▸ TASK ITEM
Search the listing below, and show each line that includes the word "next".

########

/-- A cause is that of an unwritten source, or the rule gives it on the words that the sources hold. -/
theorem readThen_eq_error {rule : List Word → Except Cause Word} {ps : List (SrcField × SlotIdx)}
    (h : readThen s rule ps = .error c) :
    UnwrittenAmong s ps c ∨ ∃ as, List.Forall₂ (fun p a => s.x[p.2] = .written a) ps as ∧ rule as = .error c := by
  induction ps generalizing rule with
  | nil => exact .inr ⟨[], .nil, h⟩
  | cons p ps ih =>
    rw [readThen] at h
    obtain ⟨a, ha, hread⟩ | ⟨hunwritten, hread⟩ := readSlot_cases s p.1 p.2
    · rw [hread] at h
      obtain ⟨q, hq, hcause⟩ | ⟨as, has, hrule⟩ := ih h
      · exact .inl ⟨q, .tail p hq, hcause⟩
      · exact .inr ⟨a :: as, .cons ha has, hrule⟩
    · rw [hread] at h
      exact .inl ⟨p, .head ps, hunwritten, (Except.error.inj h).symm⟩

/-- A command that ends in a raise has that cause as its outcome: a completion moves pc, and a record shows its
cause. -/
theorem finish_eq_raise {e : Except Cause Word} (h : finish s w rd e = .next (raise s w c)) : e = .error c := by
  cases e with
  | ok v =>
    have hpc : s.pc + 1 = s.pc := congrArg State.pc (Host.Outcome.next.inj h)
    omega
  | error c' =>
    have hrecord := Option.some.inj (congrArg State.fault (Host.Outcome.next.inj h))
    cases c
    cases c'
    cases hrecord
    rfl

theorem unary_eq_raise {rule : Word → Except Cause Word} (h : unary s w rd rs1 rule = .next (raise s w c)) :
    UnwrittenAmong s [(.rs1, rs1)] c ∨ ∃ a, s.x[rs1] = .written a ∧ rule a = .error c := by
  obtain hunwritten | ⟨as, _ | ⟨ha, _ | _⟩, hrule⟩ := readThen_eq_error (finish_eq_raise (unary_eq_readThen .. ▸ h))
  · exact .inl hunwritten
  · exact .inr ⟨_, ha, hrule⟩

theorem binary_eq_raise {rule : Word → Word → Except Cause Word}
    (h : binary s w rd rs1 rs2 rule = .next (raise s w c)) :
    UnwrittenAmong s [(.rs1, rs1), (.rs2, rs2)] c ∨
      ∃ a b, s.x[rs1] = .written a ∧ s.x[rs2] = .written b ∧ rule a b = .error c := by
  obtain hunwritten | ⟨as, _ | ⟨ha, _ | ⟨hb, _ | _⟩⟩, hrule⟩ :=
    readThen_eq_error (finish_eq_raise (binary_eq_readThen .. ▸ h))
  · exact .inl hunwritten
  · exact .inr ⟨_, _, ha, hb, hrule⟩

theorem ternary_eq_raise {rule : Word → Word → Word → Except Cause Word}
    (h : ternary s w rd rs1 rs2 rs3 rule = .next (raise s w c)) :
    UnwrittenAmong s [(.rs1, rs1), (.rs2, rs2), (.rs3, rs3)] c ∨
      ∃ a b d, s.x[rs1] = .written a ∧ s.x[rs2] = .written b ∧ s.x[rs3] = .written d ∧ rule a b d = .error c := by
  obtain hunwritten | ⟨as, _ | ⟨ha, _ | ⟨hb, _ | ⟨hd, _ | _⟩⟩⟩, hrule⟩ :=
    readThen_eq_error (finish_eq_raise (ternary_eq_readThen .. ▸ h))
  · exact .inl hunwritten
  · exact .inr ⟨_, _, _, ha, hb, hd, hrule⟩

########

▸ WORKED SOLUTION
theorem finish_eq_raise {e : Except Cause Word} (h : finish s w rd e = .next (raise s w c)) : e = .error c := by
    have hpc : s.pc + 1 = s.pc := congrArg State.pc (Host.Outcome.next.inj h)
    have hrecord := Option.some.inj (congrArg State.fault (Host.Outcome.next.inj h))
theorem unary_eq_raise {rule : Word → Except Cause Word} (h : unary s w rd rs1 rule = .next (raise s w c)) :
    (h : binary s w rd rs1 rs2 rule = .next (raise s w c)) :
    (h : ternary s w rd rs1 rs2 rs3 rule = .next (raise s w c)) :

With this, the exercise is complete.